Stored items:
═══

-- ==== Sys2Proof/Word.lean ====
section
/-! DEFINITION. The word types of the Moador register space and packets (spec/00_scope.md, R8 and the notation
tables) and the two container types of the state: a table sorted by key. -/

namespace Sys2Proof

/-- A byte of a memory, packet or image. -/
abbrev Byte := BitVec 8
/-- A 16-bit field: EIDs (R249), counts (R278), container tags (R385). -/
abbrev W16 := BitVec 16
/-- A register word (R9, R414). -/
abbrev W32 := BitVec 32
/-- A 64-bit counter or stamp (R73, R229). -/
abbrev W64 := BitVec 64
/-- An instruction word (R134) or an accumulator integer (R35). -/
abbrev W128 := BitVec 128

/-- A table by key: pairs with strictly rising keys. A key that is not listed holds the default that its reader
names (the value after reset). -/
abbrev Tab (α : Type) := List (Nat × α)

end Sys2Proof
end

═══

Exercise details: Return, word for word, every line from the line with "abbrev Byte := BitVec 8" to the final line of the data.

Output for this task:
abbrev Byte := BitVec 8
/-- A 16-bit field: EIDs (R249), counts (R278), container tags (R385). -/
abbrev W16 := BitVec 16
/-- A register word (R9, R414). -/
abbrev W32 := BitVec 32
/-- A 64-bit counter or stamp (R73, R229). -/
abbrev W64 := BitVec 64
/-- An instruction word (R134) or an accumulator integer (R35). -/
abbrev W128 := BitVec 128

/-- A table by key: pairs with strictly rising keys. A key that is not listed holds the default that its reader
names (the value after reset). -/
abbrev Tab (α : Type) := List (Nat × α)

end Sys2Proof
end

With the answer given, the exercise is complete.